- Country of origin: Russia
- Original language: Russian

Original release
- Release: 2000 – 2007

= Bandit Petersburg =

Russian detective television series

Bandit Petersburg (or Gangster Petersburg, Бандитский Петербург) is a Russian detective television series. It was one of the most successful Russian series of the early 2000s. The series is loosely based on the eight works of Andrei Konstantinov.

The first two parts premiered in May 2000 on the NTV channel.
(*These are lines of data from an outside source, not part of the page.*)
-- ==== Sys2Proof/Laws/Environment.lean ====
section
/-!
SUPPORT. What the raw and the hooked accesses can do, and what a call of the environment leaves
alone (spec R44, R47 to R49, R336).
-/

namespace Sys2Proof.Machine

/-! ## Raw accesses -/

theorem inData_iff (s : State) (a : Int) : s.inData a = true ↔ 0 ≤ a ∧ a < s.dataSize := by
  simp [State.inData]

theorem rawRead_next {a : Int} {s : State} (h0 : 0 ≤ a) (h1 : a < s.dataSize) :
    rawRead a s = .next (s.peek a.toNat) := by
  rw [rawRead, if_pos ((inData_iff s a).2 ⟨h0, h1⟩)]

theorem rawRead_fault {a : Int} {s : State} (h : a < 0 ∨ (s.dataSize : Int) ≤ a) :
    rawRead a s = .fault (.dataAddressOutOfRange a) := by
  rw [rawRead, if_neg]
  rw [inData_iff]
  omega

theorem rawRead_eq_next {a : Int} {s : State} {v : Byte} :
    rawRead a s = .next v ↔ (0 ≤ a ∧ a < s.dataSize) ∧ v = s.peek a.toNat := by
  rw [← inData_iff]
  by_cases h : s.inData a = true
  · simp [rawRead, h, eq_comm]
  · simp [rawRead, h]

theorem rawWrite_next {a : Int} {v : Byte} {s : State} (h0 : 0 ≤ a) (h1 : a < s.dataSize) :
    rawWrite a v s = .next (s.poke a.toNat v) := by
  rw [rawWrite, if_pos ((inData_iff s a).2 ⟨h0, h1⟩)]

theorem rawWrite_fault {a : Int} {v : Byte} {s : State} (h : a < 0 ∨ (s.dataSize : Int) ≤ a) :
    rawWrite a v s = .fault (.dataAddressOutOfRange a) := by
  rw [rawWrite, if_neg]
  rw [inData_iff]
  omega

theorem rawWrite_eq_next {a : Int} {v : Byte} {s t : State} :
    rawWrite a v s = .next t ↔ (0 ≤ a ∧ a < s.dataSize) ∧ t = s.poke a.toNat v := by
  rw [← inData_iff]
  by_cases h : s.inData a = true
  · simp [rawWrite, h, eq_comm]
  · simp [rawWrite, h]

/-! ## What a call of the environment leaves alone -/

/-- What neither a raw access nor anything the environment may do in a call changes (spec R49). -/
structure KeepsCore (s t : State) : Prop where
  params : t.params = s.params
  prog : t.prog = s.prog
  pc : t.pc = s.pc
  cycles : t.cycles = s.cycles
  status : t.status = s.status
  watchdog : t.watchdog = s.watchdog

theorem KeepsCore.refl (s : State) : KeepsCore s s := ⟨rfl, rfl, rfl, rfl, rfl, rfl⟩

theorem KeepsCore.trans {s t u : State} (h : KeepsCore s t) (k : KeepsCore t u) :
    KeepsCore s u :=
  ⟨k.params.trans h.params, k.prog.trans h.prog, k.pc.trans h.pc, k.cycles.trans h.cycles,
    k.status.trans h.status, k.watchdog.trans h.watchdog⟩

theorem KeepsCore.dataSize {s t : State} (h : KeepsCore s t) : t.dataSize = s.dataSize := by
  rw [State.dataSize, h.params]; rfl

theorem KeepsCore.poke (s : State) (a : Nat) (v : Byte) : KeepsCore s (s.poke a v) :=
  ⟨rfl, rfl, rfl, rfl, rfl, rfl⟩

theorem KeepsCore.logCall (s : State) (c : EnvCall) : KeepsCore s (s.logCall c) :=
  ⟨rfl, rfl, rfl, rfl, rfl, rfl⟩

theorem rawWrite_keeps {a : Int} {v : Byte} {s t : State} (h : rawWrite a v s = .next t) :
    KeepsCore s t := by
  obtain ⟨-, rfl⟩ := rawWrite_eq_next.1 h
  exact .poke _ _ _

theorem queueInterrupt_keeps {d : Descriptor} {s t : State} (h : queueInterrupt d s = .next t) :
    KeepsCore s t := by
  unfold queueInterrupt at h
  split at h
  · cases h; exact ⟨rfl, rfl, rfl, rfl, rfl, rfl⟩
  · cases h

theorem clearFlagBits_keeps {d : Descriptor} {s t : State} (h : clearFlagBits d s = .next t) :
    KeepsCore s t := by
  obtain ⟨v, -, h⟩ := andThen_eq_next.1 h
  exact rawWrite_keeps h

theorem removePending_keeps (v : Nat) (s : State) : KeepsCore s (removePending v s) := by
  unfold removePending
  split
  · exact .refl s
  · dsimp only
    split <;> exact ⟨rfl, rfl, rfl, rfl, rfl, rfl⟩

theorem clearInterrupt_keeps {d : Descriptor} {c : Bool} {s t : State}
    (h : clearInterrupt d c s = .next t) : KeepsCore s t := by
  obtain ⟨s1, h1, h⟩ := andThen_eq_next.1 h
  cases h
  refine KeepsCore.trans ?_ (removePending_keeps _ _)
  split at h1
  · exact clearFlagBits_keeps h1
  · cases h1; exact .refl s

theorem setInterruptFlag_keeps {d : Descriptor} {s t : State}
    (h : setInterruptFlag d s = .next t) : KeepsCore s t := by
  obtain ⟨v, -, h⟩ := andThen_eq_next.1 h
  obtain ⟨s1, h1, h⟩ := andThen_eq_next.1 h
  obtain ⟨e, -, h⟩ := andThen_eq_next.1 h
  refine (rawWrite_keeps h1).trans ?_
  split at h
  · exact queueInterrupt_keeps h
  · cases h; exact .refl _

theorem updateInterruptEnable_keeps {d : Descriptor} {n : Byte} {s t : State}
    (h : updateInterruptEnable d n s = .next t) : KeepsCore s t := by
  unfold updateInterruptEnable at h
  split at h
  · obtain ⟨v, -, h⟩ := andThen_eq_next.1 h
    split at h
    · exact queueInterrupt_keeps h
    · cases h; exact .refl _
  · exact clearInterrupt_keeps h

theorem clearInterruptByFlag_keeps {d : Descriptor} {v : Byte} {s t : State}
    (h : clearInterruptByFlag d v s = .next t) : KeepsCore s t := by
  unfold clearInterruptByFlag at h
  split at h
  · obtain ⟨s1, h1, h⟩ := andThen_eq_next.1 h
    exact (clearFlagBits_keeps h1).trans (clearInterrupt_keeps h)
  · cases h; exact .refl _

theorem addClockEvent_keeps (h : Handle) (rel : Int) (s : State) :
    KeepsCore s (addClockEvent h rel s) := ⟨rfl, rfl, rfl, rfl, rfl, rfl⟩

theorem clearClockEvent_keeps (h : Handle) (s : State) : KeepsCore s (clearClockEvent h s) :=
  ⟨rfl, rfl, rfl, rfl, rfl, rfl⟩

theorem updateClockEvent_keeps (h : Handle) (rel : Int) (s : State) :
    KeepsCore s (updateClockEvent h rel s) := by
  unfold updateClockEvent
  split
  · exact (clearClockEvent_keeps h s).trans (addClockEvent_keeps h rel _)
  · exact .refl s

theorem writeWord_keeps {o : ByteOrder} {a : Nat} {v : Word} {s t : State}
    (h : writeWord o a v s = .next t) : KeepsCore s t := by
  obtain ⟨s1, h1, h⟩ := andThen_eq_next.1 h
  exact (rawWrite_keeps h1).trans (rawWrite_keeps h)

/-- No operation on hooks, controller or scheduler and no 16-bit access touches `pc`, `cycles` or
program memory. -/
theorem deviceOp_keeps {op : DeviceOp} {s t : State} (h : deviceOp op s = .next t) :
    KeepsCore s t := by
  cases op with
  | setReadHook | clearReadHook | setWriteHook | clearWriteHook =>
    cases h; exact ⟨rfl, rfl, rfl, rfl, rfl, rfl⟩
  | setInterruptFlag d => exact setInterruptFlag_keeps h
  | updateInterruptEnable d v => exact updateInterruptEnable_keeps h
  | queueInterrupt d => exact queueInterrupt_keeps h
  | clearInterrupt d c => exact clearInterrupt_keeps h
  | clearInterruptByFlag d v => exact clearInterruptByFlag_keeps h
  | addClockEvent k rel => cases h; exact addClockEvent_keeps k rel s
  | clearClockEvent k => cases h; exact clearClockEvent_keeps k s
  | updateClockEvent k rel => cases h; exact updateClockEvent_keeps k rel s
  | readWord o a =>
    replace h : andThen (Machine.readWord o a s) (fun _ => .next s) = .next t := h
    obtain ⟨v, -, h⟩ := andThen_eq_next.1 h
    cases h; exact .refl s
  | writeWord o a v => exact writeWord_keeps h

theorem rawRead_ne_refused (a : Int) (s : State) (e : Refusal) : rawRead a s ≠ .refused e := by
  unfold rawRead
  split <;> nofun

theorem rawWrite_ne_refused (a : Int) (v : Byte) (s : State) (e : Refusal) :
    rawWrite a v s ≠ .refused e := by
  unfold rawWrite
  split <;> nofun

theorem queueInterrupt_ne_refused (d : Descriptor) (s : State) (e : Refusal) :
    queueInterrupt d s ≠ .refused e := by
  unfold queueInterrupt
  split <;> nofun

theorem clearFlagBits_ne_refused (d : Descriptor) (s : State) (e : Refusal) :
    clearFlagBits d s ≠ .refused e := by
  unfold clearFlagBits
  exact andThen_ne_refused (rawRead_ne_refused _ _ e) fun _ => rawWrite_ne_refused _ _ _ e

theorem clearInterrupt_ne_refused (d : Descriptor) (c : Bool) (s : State) (e : Refusal) :
    clearInterrupt d c s ≠ .refused e := by
  unfold clearInterrupt
  refine andThen_ne_refused ?_ fun _ => nofun
  split
  · exact clearFlagBits_ne_refused d s e
  · exact nofun

theorem setInterruptFlag_ne_refused (d : Descriptor) (s : State) (e : Refusal) :
    setInterruptFlag d s ≠ .refused e := by
  unfold setInterruptFlag
  refine andThen_ne_refused (rawRead_ne_refused _ _ e) fun v =>
    andThen_ne_refused (rawWrite_ne_refused _ _ _ e) fun s1 =>
    andThen_ne_refused (rawRead_ne_refused _ _ e) fun n => ?_
  split
  · exact queueInterrupt_ne_refused d s1 e
  · exact nofun

theorem updateInterruptEnable_ne_refused (d : Descriptor) (n : Byte) (s : State) (e : Refusal) :
    updateInterruptEnable d n s ≠ .refused e := by
  unfold updateInterruptEnable
  split
  · refine andThen_ne_refused (rawRead_ne_refused _ _ e) fun v => ?_
    split
    · exact queueInterrupt_ne_refused d s e
    · exact nofun
  · exact clearInterrupt_ne_refused d false s e

theorem clearInterruptByFlag_ne_refused (d : Descriptor) (n : Byte) (s : State) (e : Refusal) :
    clearInterruptByFlag d n s ≠ .refused e := by
  unfold clearInterruptByFlag
  split
  · exact andThen_ne_refused (clearFlagBits_ne_refused d s e) fun s1 =>
      clearInterrupt_ne_refused d true s1 e
  · exact nofun

theorem readWord_ne_refused (o : ByteOrder) (a : Nat) (s : State) (e : Refusal) :
    readWord o a s ≠ .refused e := by
  unfold readWord
  exact andThen_ne_refused (rawRead_ne_refused _ _ e) fun _ =>
    andThen_ne_refused (rawRead_ne_refused _ _ e) fun _ => nofun

theorem writeWord_ne_refused (o : ByteOrder) (a : Nat) (v : Word) (s : State) (e : Refusal) :
    writeWord o a v s ≠ .refused e := by
  unfold writeWord
  exact andThen_ne_refused (rawWrite_ne_refused _ _ _ e) fun _ => rawWrite_ne_refused _ _ _ e

/-- No operation on hooks, controller or scheduler and no 16-bit access is refused: it completes or
aborts. -/
theorem deviceOp_ne_refused (op : DeviceOp) (s : State) (e : Refusal) :
    deviceOp op s ≠ .refused e := by
  cases op with
  | setReadHook | clearReadHook | setWriteHook | clearWriteHook | addClockEvent | clearClockEvent
  | updateClockEvent => exact nofun
  | setInterruptFlag d => exact setInterruptFlag_ne_refused d s e
  | updateInterruptEnable d n => exact updateInterruptEnable_ne_refused d n s e
  | queueInterrupt d => exact queueInterrupt_ne_refused d s e
  | clearInterrupt d c => exact clearInterrupt_ne_refused d c s e
  | clearInterruptByFlag d n => exact clearInterruptByFlag_ne_refused d n s e
  | readWord o a =>
    rw [deviceOp]
    exact andThen_ne_refused (readWord_ne_refused o a s e) fun _ => nofun
  | writeWord o a v => exact writeWord_ne_refused o a v s e

theorem finishWrite_keeps (a : Nat) (v : Byte) (handled : Bool) (s : State) :
    KeepsCore s (finishWrite a v handled s) := by
  unfold finishWrite
  split
  · exact .refl s
  · exact .poke s a v

theorem Frame.finish_keeps (f : Frame) (handled : Bool) (s : State) :
    KeepsCore s (f.finish handled s) := by
  cases f with
  | read => exact .refl s
  | write a v => exact finishWrite_keeps a v handled s

/-- What every run of the environment that keeps a property `P` of the state shows: `P` is kept if
each single thing the environment may do keeps it. -/
theorem envRun_induction {c : Contract} {P : State → Prop}
    (hlog : ∀ s k, P s → P (s.logCall k))
    (hin : ∀ s l, P s → P { s with envIn := l })
    (hpoke : ∀ s a v, a < s.dataSize → P s → P (s.poke a v))
    (hop : ∀ op s t, deviceOp op s = .next t → P s → P t) :
    ∀ (l : List EnvAct) (fs : List Frame) (s : State) (n : Nat) (r : Reply × State),
      s.dataSize = n → (∀ a v, Frame.write a v ∈ fs → a < n) →
      P s → envRun c l fs s = .next r → P r.2 := by
  intro l
  induction l with
  | nil => intro fs s n r _ _ _ h; cases h
  | cons act rest ih =>
    intro fs s n r hn hfs hP h
    unfold envRun at h
    split at h
    swap
    · cases h
    cases act with
    | ret value handled =>
      cases fs with
      | nil => cases h; exact hin _ _ hP
      | cons f fs =>
        refine ih fs _ n r (by rw [(f.finish_keeps handled s).dataSize, hn])
          (fun a v hm => hfs a v (List.mem_cons_of_mem _ hm)) ?_ h
        cases f with
        | read => exact hP
        | write a v =>
          show P (finishWrite a v handled s)
          unfold finishWrite
          split
          · exact hP
          · exact hpoke s a v (by rw [hn]; exact hfs a v List.mem_cons_self) hP
    | readData a =>
      dsimp only at h
      split at h
      · split at h
        · exact ih _ (s.logCall _) n r hn (by simpa using hfs) (hlog _ _ hP) h
        · exact ih _ _ n r hn hfs hP h
      · cases h
    | writeData a v mask =>
      dsimp only at h
      split at h
      · rename_i ha
        split at h
        · refine ih _ (s.logCall _) n r hn (fun b u hm => ?_) (hlog _ _ hP) h
          rcases List.mem_cons.1 hm with hm | hm
          · cases hm; exact hn ▸ ha
          · exact hfs b u hm
        · exact ih _ (s.poke a v) n r hn hfs (hpoke s a v ha hP) h
      · cases h
    | device op =>
      obtain ⟨s1, h1, h⟩ := andThen_eq_next.1 h
      exact ih _ _ n r (by rw [(deviceOp_keeps h1).dataSize, hn]) hfs (hop op s s1 h1 hP) h
    | forbidden act => cases h

/-- A call of the environment changes neither `pc`, `cycles` nor program memory (spec R49). -/
theorem callEnv_keeps {c : Contract} {k : EnvCall} {s : State} {r : Reply × State}
    (h : callEnv c k s = .next r) : KeepsCore s r.2 :=
  envRun_induction (P := KeepsCore s) (fun t j ht => ht.trans (.logCall t j))
    (fun _ _ ht => ⟨ht.params, ht.prog, ht.pc, ht.cycles, ht.status, ht.watchdog⟩)
    (fun t a v _ ht => ht.trans (.poke t a v)) (fun _ _ _ h ht => ht.trans (deviceOp_keeps h))
    _ [] _ _ r rfl (by simp) (.logCall s k) h

/-- A call that the environment answers at once. -/
theorem callEnv_ret {c : Contract} {k : EnvCall} {s : State} {v : Nat} {b : Bool}
    {rest : List EnvAct} (h : s.envIn = .ret v b :: rest) :
    callEnv c k s = .next (⟨v, b⟩, { s.logCall k with envIn := rest }) := by
  rw [callEnv, h]
  cases c <;> rfl

/-! ## Hooked accesses -/

theorem memRead_fault {a : Nat} {s : State} (h : s.dataSize ≤ a) :
    memRead a s = .fault (.dataAddressOutOfRange a) := by
  rw [memRead, if_neg (by omega)]

theorem memRead_plain {a : Nat} {s : State} (h : a < s.dataSize) (hk : readHookAt s a = none) :
    memRead a s = .next (s.peek a, s) := by
  rw [memRead, if_pos h, hk]

theorem memRead_hook {a : Nat} {s : State} {h : Handle} (ha : a < s.dataSize)
    (hk : readHookAt s a = some h) :
    memRead a s =
      andThen (callEnv .hook (readCall h a s) s) fun r =>
        .next (BitVec.ofNat 8 r.1.value, r.2) := by
  rw [memRead, if_pos ha, hk]

theorem memWrite_fault {a : Nat} {v m : Byte} {s : State} (h : s.dataSize ≤ a) :
    memWrite a v m s = .fault (.dataAddressOutOfRange a) := by
  rw [memWrite, if_neg (by omega)]

theorem memWrite_plain {a : Nat} {v m : Byte} {s : State} (h : a < s.dataSize)
    (hk : writeHookAt s a = none) : memWrite a v m s = .next (s.poke a v) := by
  rw [memWrite, if_pos h, hk]

theorem memWrite_hook {a : Nat} {v m : Byte} {s : State} {h : Handle} (ha : a < s.dataSize)
    (hk : writeHookAt s a = some h) :
    memWrite a v m s =
      andThen (callEnv .hook (writeCall h a v m s) s) fun r =>
        .next (finishWrite a v r.1.handled r.2) := by
  rw [memWrite, if_pos ha, hk]

/-- No read hook is consulted below 32 (spec R47). -/
theorem readHookAt_register {s : State} {a : Nat} (h : a < 32) : readHookAt s a = none := by
  rw [readHookAt, if_neg (by omega)]

theorem memRead_keeps {a : Nat} {s : State} {r : Byte × State} (h : memRead a s = .next r) :
    KeepsCore s r.2 := by
  unfold memRead at h
  split at h
  · split at h
    · obtain ⟨p, hp, h⟩ := andThen_eq_next.1 h
      cases h
      exact callEnv_keeps hp
    · cases h; exact .refl s
  · cases h

theorem memWrite_keeps {a : Nat} {v m : Byte} {s t : State} (h : memWrite a v m s = .next t) :
    KeepsCore s t := by
  unfold memWrite at h
  split at h
  · split at h
    · obtain ⟨p, hp, h⟩ := andThen_eq_next.1 h
      cases h
      exact (callEnv_keeps hp).trans (finishWrite_keeps _ _ _ _)
    · cases h; exact .poke _ _ _
  · cases h

theorem notifyWatchdog_keeps {s t : State} (h : notifyWatchdog s = .next t) : KeepsCore s t := by
  unfold notifyWatchdog at h
  split at h
  · cases h; exact .logCall _ _
  · obtain ⟨p, hp, h⟩ := andThen_eq_next.1 h
    cases h
    exact callEnv_keeps hp

end Sys2Proof.Machine
end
In total, ten seasons were produced, the last of which was broadcast in 2007. The only character who appears in 9 seasons (except the film The Operative), is Lieutenant Colonel Kudasov by Yevgeny Sidikhin.

== Music ==
The series' theme song is The City that isn't there, by singer and composer Igor Kornelyuk, and lyricist Regina Lisits . Part I of the series also features You're a Stranger To Me by Tatiana Bulanova as a secondary theme.

== Anachronism ==
Although the events of the series are portrayed as taking place in the late 1980s to early 1990s, anachronistic objects such as car models, mobile phones, personal computers, signage and media appear in the series; even gravestones with dates from the late 1990s appear.

== Cast ==
- Yevgeny Sidikhin as Lieutenant Colonel Nikita Nikitich Kudasov – Season 1–4, 6–10
- Aleksandr Domogarov as Andrei Seregin (Obnorsky), the Journalist – Season 1–6
- Lev Borisov as Viktor Govorov (Antibiotic, the Criminal Authority ) – Season 1–6
- Mikhail Razumovsky as Detective Alexander Zverev – Season 4–7, 9
- Alexander Romantsov as Banker Nikolai Naumov (Kolya-Vanya) – Season 4–7
- Andrei Tolubeyev as Deputy ORB Head Gennady Vaschanov – Season 1–3, 5
- Yan Tsapnik as Igor Nikiforov, the Journalist (Seregin's colleague) – Season 3, 7–10
- Alexander Peskov as Vladimir Dmitrievich Nefedov (Businessman and Crime Boss) – season 7–10
- Yuri Itskov as Valentin Losev (Kingpin Prongs) – season 7–10
- Dmitry Pevtsov as Sergei Aleksandrovich Chelishchev (Black Attorney) – Season 2
- Aleksei Serebryakov as Oleg Zvantsev (White Attorney) – Season 2
- Olga Drozdova / Anna Samokhina as Catherina Zvantseva (childhood friend and sweetheart of both attorneys) – Season 2 (4–6)
- Kirill Lavrov as Yuri Aleksandrovich Mikheev (Kingpin Baron) – Season 1
- Evgeniya Kryukova as Lydia Pospelova (Investigator) – Season 1

== Series structure ==
The series can be divided into two parts:

- Seasons 1 to 6, released from 2000–2003, were set in the 1990s, and featured topics involving bandit lawlessness and corruption in law enforcement.
- Seasons 7 to 10, released during 2005–2007, had mostly new characters, was set in more recent times and featured topics that involved big business.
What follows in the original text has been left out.